theorem test_witness_ScannerEqualsReference :
    State.reset.cfg.wf = true ∧ ([0x4F, 0x4B] : List Byte) ≠ [] ∧
    ∀ k, k < ([0x4F, 0x4B] : List Byte).length → ¬ Stage.ack.satisfied State.reset (([0x4F, 0x4B] : List Byte).take k) := by
  refine ⟨by decide, by decide, ?_⟩
  intro k hk
  rw [satisfies_contains _ _ _ (by decide)]
  revert k
  decide
/-- ScannerEqualsReference in exact mode, on the marker itself and on a diverged sequence of its length. -/
theorem test_witness_ScannerEqualsReference_exact :
    let s : State := { State.reset with mode := 4 }
    s.cfg.wf = true ∧ ([0x4F, 0x4B] : List Byte) ≠ [] ∧
    (∀ k, k < ([0x4F, 0x4B] : List Byte).length → ¬ Stage.ack.satisfied s (([0x4F, 0x4B] : List Byte).take k)) ∧
    ∀ k, k < ([0x78, 0x4B] : List Byte).length → ¬ Stage.ack.satisfied s (([0x78, 0x4B] : List Byte).take k) := by
  intro s
  refine ⟨by decide, by decide, ?_, ?_⟩ <;> intro k hk <;> rw [satisfies_exact _ _ _ (by decide)] <;> revert k <;> decide
theorem test_witness_StageLeavesExactlyOnMarker :
    let s := State.given { stageAt .ack 0 [0x4F] with deadline := 8, stageCycles := 7 } (offer 0x4B)
    let miss := (stageAt .ack 0 [0x4F]).given (offer 0x4F)
    (s.legal = true ∧ s.state = Stage.ack.state ∧ s.input.rxErr = false ∧ s.stageCycles < s.deadline ∧
      s.input.rxValid = true ∧ Stage.ack.satisfied s (s.scanBuf ++ [s.input.rxData])) ∧
    (miss.legal = true ∧ miss.state = Stage.ack.state ∧ miss.input.rxErr = false ∧ miss.deadline = 0 ∧
      miss.input.rxValid = true ∧ ¬ Stage.ack.satisfied miss (miss.scanBuf ++ [miss.input.rxData])) := by
  intro s miss
  rw [satisfies_contains _ _ _ (by decide), satisfies_contains _ _ _ (by decide)]
  decide
theorem test_witness_DivergedNeverMatches :
    let s := stageAt .ack 4 [0x78]
    let full := stageAt .ack 4 [0x4F, 0x4B]
    (s.cfg.wf = true ∧ Stage.ack.exact s.mode = true ∧ ([0x4F] : List Byte) ≠ [] ∧ s.diverged = true) ∧
    (full.cfg.wf = true ∧ Stage.ack.exact full.mode = true ∧
      (Stage.ack.marker full.cfg).length ≤ full.scanCount.toNat) := by decide
theorem test_witness_SendLengthRow :
    let s := (at_ .sendLength false).given { CycleInput.idle with txReady := true }
    let last := { s with lenIdx := 3 }
    (s.state = .sendLength ∧ s.drain = false) ∧ (s.given { CycleInput.idle with txErr := true }).input.txErr = true ∧
    ((at_ .sendLength false).input.txErr = false ∧ (at_ .sendLength false).input.txReady = false) ∧
    (s.input.txErr = false ∧ s.input.txReady = true ∧ { s with lenIdx := 2 }.lenIdx ≠ 3) ∧
    (last.input.txErr = false ∧ last.input.txReady = true ∧ last.lenIdx = 3) := by decide
theorem test_witness_DrainLengthRow :
    let s := (at_ .sendLength true).given { CycleInput.idle with txDrained := true }
    (s.state = .sendLength ∧ s.drain = true) ∧ (s.given { CycleInput.idle with txErr := true }).input.txErr = true ∧
    ((at_ .sendLength true).input.txErr = false ∧ (at_ .sendLength true).input.txDrained = false) ∧
    (s.input.txErr = false ∧ s.input.txDrained = true) := by decide
theorem test_witness_SendBodyRow :
    let s := (at_ .sendBody false).given { CycleInput.idle with txReady := true }
    let last := { s with txCount := 2 }
    (s.state = .sendBody ∧ s.drain = false) ∧ (s.given { CycleInput.idle with txErr := true }).input.txErr = true ∧
    ((at_ .sendBody false).input.txErr = false ∧ (at_ .sendBody false).input.txReady = false) ∧
    (s.input.txErr = false ∧ s.input.txReady = true ∧ { s with txCount := 1 }.txCount + 1 ≠ s.payloadLen) ∧
    (last.input.txErr = false ∧ last.input.txReady = true ∧ last.txCount + 1 = last.payloadLen) := by decide
theorem test_witness_DrainBodyRow :
    let s := (at_ .sendBody true).given { CycleInput.idle with txDrained := true }
    (s.state = .sendBody ∧ s.drain = true) ∧ (s.given { CycleInput.idle with txErr := true }).input.txErr = true ∧
    ((at_ .sendBody true).input.txErr = false ∧ (at_ .sendBody true).input.txDrained = false) ∧
    (s.input.txErr = false ∧ s.input.txDrained = true) := by decide
theorem test_witness_IllegalStatesStop :
    (at_ .init true).cfg.wf = true ∧ (at_ .init true).input.rst = false ∧ ¬ (at_ .init true).R50 ∧
    { State.reset with cfg := { BuildConfig.default with markerAck := [] } }.cfg.wf = false := by
  refine ⟨by decide, by decide, ?_, by decide⟩
  intro h
  exact absurd h.1.1 (by decide)
theorem test_witness_PortOutputs :
    ((at_ .sendLength false).state = .sendLength ∧ (at_ .sendLength false).drain = false) ∧
    ((at_ .sendBody false).state = .sendBody ∧ (at_ .sendBody false).drain = false) ∧
    (at_ .sendBody true).txValid = false := by decide
/-- LegalStatesGoOn: an AWAIT state, a SEND state, DONE and reset. -/
theorem test_witness_LegalStatesGoOn :
    (stageAt .ready 0 [0x52]).cfg.wf = true ∧ (stageAt .ready 0 [0x52]).R50 ∧ (at_ .sendBody true).R50 ∧ (at_ .done false).R50 ∧ State.reset.R50 :=
  ⟨by decide, (r50_iff _).1 (by decide), (r50_iff _).1 (by decide), (r50_iff _).1 (by decide), (r50_iff _).1 (by decide)⟩
theorem test_witness_StepRunsTheDecodedRows :
    let s := stageAt .ready 0 [0x52]
    let w := s.given (hostWrite 0x04 1)
    let a := s.given (hostWrite 0x04 2)
    (s.cfg.wf = true ∧ s.R50 ∧ s.input.rst = false ∧ s.input.busEn = false) ∧
    (w.cfg.wf = true ∧ w.R50 ∧ w.input.rst = false ∧ w.input.busEn = true ∧ w.abortsNow = false) ∧
    (a.cfg.wf = true ∧ a.R50 ∧ a.input.rst = false ∧ a.input.busEn = true ∧ a.abortsNow = true) := by
  simp only [← r50_iff]
  decide
theorem test_witness_ResetCycle :
    let s := (at_ .sendBody false).given { CycleInput.idle with rst := true }
    s.cfg.wf = true ∧ s.input.rst = true := by decide
/-- LegalIsKept, TransitionGraph without reset, EventsSteerNothing, PortEventsRecorded. -/
theorem test_witness_steps_from_legal_states :
    let s := stageAt .ready 0 [0x52]
    s.legal = true ∧ goesTo (step s) (fun _ => true) = true ∧ (at_ .sendBody false).legal = true ∧
    goesTo (step (at_ .sendBody false)) (fun _ => true) = true := by decide
theorem test_witness_TransitionGraph_reset :
    let s := (at_ .done false).given { CycleInput.idle with rst := true }
    s.input.rst = true ∧ goesTo (step s) (fun t => decide (t.state = .init)) = true := by decide
theorem test_witness_SessionDataFrozen :
    let s := (stageAt .ready 0 [0x52]).given (hostWrite 0x10 9)
    s.input.rst = false ∧ s.active = true ∧ goesTo (step s) (fun _ => true) = true := by decide
theorem test_witness_ReadsLeaveNoTrace :
    let i := { offer 0x42 with busEn := true, busAddr := 0x08 }
    let s := (stageAt .ready 0 [0x52]).given i
    s.inputs = i :: [] ∧ i.rst = false ∧ i.busEn = true ∧ i.busWe = false ∧ goesTo (step s) (fun _ => true) = true := by decide
theorem test_witness_BusRdataFromStartState :
    let s := stageAt .ready 0 [0x52]
    (goesTo (step (s.given (hostRead 0x20))) (fun t => decide (t.busRdata = 1)) = true ∧
      (s.given (hostRead 0x20)).input.busEn = true ∧ (s.given (hostRead 0x20)).input.busWe = false) ∧
    (goesTo (step s) (fun _ => true) = true ∧ s.input.rst = false ∧ s.input.busEn = false) ∧
    (goesTo (step (s.given (hostWrite 0x20 9))) (fun _ => true) = true ∧
      (s.given (hostWrite 0x20 9)).input.busWe = true) := by decide
theorem test_witness_HostWritesDoNotSteerTheEngine :
    let i := { hostWrite 0x28 0x3F with rxValid := true, rxData := 0x0A }
    let s := (stageAt .ready 0 [0x52, 0x42, 0x49, 0x4E, 0x36, 0x34, 0x0D]).given i
    s.inputs = i :: [] ∧ i.rst = false ∧ i.busEn = true ∧ i.busWe = true ∧ s.active = true ∧ s.abortsNow = false ∧
    goesTo (step s) (fun _ => true) = true := by decide
/-- A ready match in the cycle that clears all six bits, of which bits 0 and 5 are pending. -/
theorem test_witness_EventSetWinsOverClear :
    let i := { hostWrite 0x28 0x3F with rxValid := true, rxData := 0x0A }
    let s : State := { (stageAt .ready 0 [0x52, 0x42, 0x49, 0x4E, 0x36, 0x34, 0x0D]).given i with events := 0x21 }
    s.inputs = i :: [] ∧ i.rst = false ∧ s.busRow? = some (.wrEvents 0x3F) ∧ goesTo (step s) (fun _ => true) = true ∧
    goesTo (step { s with events := 0, inputs := { i with busEn := false } :: [] }) (fun _ => true) = true := by decide
theorem test_witness_ErrorEntrySavesState :
    let s := (stageAt .ready 0 [0x52]).given { offer 0x42 with rxErr := true }
    s.state ≠ .error ∧ goesTo (step s) (fun t => decide (t.state = .error)) = true := by decide
/-- All three errors of a cycle at once, then clause by clause; SQ6 is the second. -/
theorem test_witness_ErrorPriority :
    let s := stageAt .ready 0 [0x52]
    let both := State.given { s with deadline := 1, stageCycles := 1 } { hostWrite 0x04 2 with rxErr := true }
    let late := { s with deadline := 1, stageCycles := 1 }
    (both.abortsNow = true ∧ goesTo (step both) (fun t => decide (t.errCause = 4)) = true) ∧
    (let u := late.given { CycleInput.idle with rxErr := true };
      u.abortsNow = false ∧ u.rxReady = true ∧ u.input.rxErr = true ∧ goesTo (step u) (fun _ => true) = true) ∧
    (let u := (at_ .sendBody false).given { CycleInput.idle with txErr := true };
      u.abortsNow = false ∧ u.sending = true ∧ u.input.txErr = true ∧ goesTo (step u) (fun _ => true) = true) ∧
    (late.abortsNow = false ∧ late.rxReady = true ∧ late.input.rxErr = false ∧ late.deadline ≠ 0 ∧
      late.deadline ≤ late.stageCycles ∧ goesTo (step late) (fun _ => true) = true) ∧
    (let u := { s with deadline := 1 };
      u.abortsNow = false ∧ u.rxReady = true ∧ u.input.rxErr = false ∧ u.stageCycles < u.deadline ∧
        goesTo (step u) (fun _ => true) = true) ∧
    (let u := at_ .sendBody false;
      u.abortsNow = false ∧ u.sending = true ∧ u.input.txErr = false ∧ goesTo (step u) (fun _ => true) = true) := by decide
theorem test_witness_ErrorsDoNotNest :
    let s := (at_ .error false).given (hostWrite 0x04 4)
    s.state = .error ∧ goesTo (step s) (fun t => decide (t.state = .init)) = true ∧
    goesTo (step (at_ .error false)) (fun t => decide (t.state = .error)) = true := by decide
theorem test_witness_DeadlineBoundKept :
    let s := { stageAt .ready 0 [0x52] with deadline := 2, stageCycles := 1 }
    s.deadlineKept ∧ s.rxReady = true ∧ s.deadline ≠ 0 ∧ goesTo (step s) (fun t => decide (t.stageCycles = 2)) = true := by
  refine ⟨fun _ _ => ?_, by decide, by decide, by decide⟩
  decide
theorem test_witness_DeadlineEndsStage :
    let s := { stageAt .ready 0 [0x52] with deadline := 2, stageCycles := 2 }
    s.legal = true ∧ s.state = Stage.ready.state ∧ s.deadline ≠ 0 ∧ s.stageCycles.toNat ≤ s.deadline.toNat ∧
    s.deadline.toNat < s.stageCycles.toNat + 1 := by decide
theorem test_witness_SessionTraceKept :
    let s : State := { at_ .sendBody false with txCount := 1, sessTx := (at_ .sendBody false).wireOrder.take 6 }
    s.legal = true ∧ s.traceAgrees ∧ s.active = true ∧ goesTo (step s) (fun _ => true) = true := by
  refine ⟨by decide, fun _ => ?_, by decide, by decide⟩
  decide
theorem test_witness_FinishedSessionWireOrder :
    let s : State := { (at_ .sendBody true).given { CycleInput.idle with txDrained := true } with
      sessTx := (at_ .sendBody true).wireOrder.take 8 }
    s.legal = true ∧ s.traceAgrees ∧ s.state ≠ .done ∧ goesTo (step s) (fun t => decide (t.state = .done)) = true := by
  refine ⟨by decide, fun _ => ?_, by decide, by decide⟩
  decide
theorem test_witness_AbortedSessionWirePrefix :
    let s : State := { (at_ .sendBody false).given { hostWrite 0x04 2 with txReady := true } with
      txCount := 1, sessTx := (at_ .sendBody false).wireOrder.take 6 }
    s.legal = true ∧ s.traceAgrees ∧ s.active = true ∧
    goesTo (step s) (fun t => decide (t.state = .error ∧ t.sessTx = s.wireOrder.take 7)) = true := by
  refine ⟨by decide, fun _ => ?_, by decide, by decide⟩
  decide
theorem test_witness_DrainIsTheBarrier :
    (let s := (at_ .sendLength true).given { CycleInput.idle with txDrained := true };
      s.state ≠ .awaitAck ∧ goesTo (step s) (fun t => decide (t.state = .awaitAck)) = true) ∧
    (let s := (stageAt .ack 0 [0x4F]).given (offer 0x4B);
      s.state ≠ .sendBody ∧ goesTo (step s) (fun t => decide (t.state = .sendBody)) = true) ∧
    (let s := (at_ .sendBody true).given { CycleInput.idle with txDrained := true };
      s.state ≠ .done ∧ goesTo (step s) (fun t => decide (t.state = .done)) = true) := by decide
theorem test_witness_OfferedByteIsNotLost :
    let s : State := { at_ .sendLength false with inputs := [offer 0x03, offer 0x03] }
    s.rxDuty ∧ s.input.rxValid = true ∧ s.rxReady = false ∧ goesTo (step s) (fun _ => true) = true := by
  refine ⟨fun _ _ => ?_, by decide, by decide, by decide⟩
  decide
/-- LegalIsKept, its second part: in DONE with the length written that is held, and a step into DONE. -/
theorem test_witness_LegalIsKept_done :
    let s := (at_ .done false).given (hostWrite 0x10 3)
    let b := (at_ .sendBody true).given { CycleInput.idle with txDrained := true }
    (s.legal = true ∧ s.state = .done ∧ s.busRow? = some (.wrPayloadLen 3) ∧ s.txCount = 3 ∧
      goesTo (step s) (fun t => t.r50) = true) ∧
    (b.legal = true ∧ b.state ≠ .done ∧ goesTo (step b) (fun t => t.r50 && decide (t.state = .done)) = true) := by decide
/-- LengthMayChangeInDone: another length than the one sent, after which the next cycle faults, and the same length. -/
theorem test_witness_LengthMayChangeInDone :
    let e : State := { at_ .done false with inputs := [hostWrite 0x10 9, CycleInput.idle] }
    let k := State.given (at_ .done false) (hostWrite 0x10 3)
    (e.legal = true ∧ e.R50 ∧ e.state = .done ∧ e.input.rst = false ∧ e.busRow? = some (.wrPayloadLen 9) ∧
      (9 : Word) ≠ e.txCount ∧
      goesTo (step e) (fun t => decide (t.payloadLen = 9 ∧ t.txCount = 3 ∧ t.input.rst = false) && violates (step t))
        = true) ∧
    (k.legal = true ∧ k.R50 ∧ k.busRow? = some (.wrPayloadLen 3) ∧ (3 : Word) = k.txCount) := by
  simp only [← r50_iff]
  decide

*-*-*

▶ [Task directions] Repeat word for word every line from the start of the entries to the line holding "let s := stageAt .ack 4 [0x78]", inclusive, and nothing else.

▶ [Exercise result]
theorem test_witness_ScannerEqualsReference :
    State.reset.cfg.wf = true ∧ ([0x4F, 0x4B] : List Byte) ≠ [] ∧
    ∀ k, k < ([0x4F, 0x4B] : List Byte).length → ¬ Stage.ack.satisfied State.reset (([0x4F, 0x4B] : List Byte).take k) := by
  refine ⟨by decide, by decide, ?_⟩
  intro k hk
  rw [satisfies_contains _ _ _ (by decide)]
  revert k
  decide
/-- ScannerEqualsReference in exact mode, on the marker itself and on a diverged sequence of its length. -/
theorem test_witness_ScannerEqualsReference_exact :
    let s : State := { State.reset with mode := 4 }
    s.cfg.wf = true ∧ ([0x4F, 0x4B] : List Byte) ≠ [] ∧
    (∀ k, k < ([0x4F, 0x4B] : List Byte).length → ¬ Stage.ack.satisfied s (([0x4F, 0x4B] : List Byte).take k)) ∧
    ∀ k, k < ([0x78, 0x4B] : List Byte).length → ¬ Stage.ack.satisfied s (([0x78, 0x4B] : List Byte).take k) := by
  intro s
  refine ⟨by decide, by decide, ?_, ?_⟩ <;> intro k hk <;> rw [satisfies_exact _ _ _ (by decide)] <;> revert k <;> decide
theorem test_witness_StageLeavesExactlyOnMarker :
    let s := State.given { stageAt .ack 0 [0x4F] with deadline := 8, stageCycles := 7 } (offer 0x4B)
    let miss := (stageAt .ack 0 [0x4F]).given (offer 0x4F)
    (s.legal = true ∧ s.state = Stage.ack.state ∧ s.input.rxErr = false ∧ s.stageCycles < s.deadline ∧
      s.input.rxValid = true ∧ Stage.ack.satisfied s (s.scanBuf ++ [s.input.rxData])) ∧
    (miss.legal = true ∧ miss.state = Stage.ack.state ∧ miss.input.rxErr = false ∧ miss.deadline = 0 ∧
      miss.input.rxValid = true ∧ ¬ Stage.ack.satisfied miss (miss.scanBuf ++ [miss.input.rxData])) := by
  intro s miss
  rw [satisfies_contains _ _ _ (by decide), satisfies_contains _ _ _ (by decide)]
  decide
theorem test_witness_DivergedNeverMatches :
    let s := stageAt .ack 4 [0x78]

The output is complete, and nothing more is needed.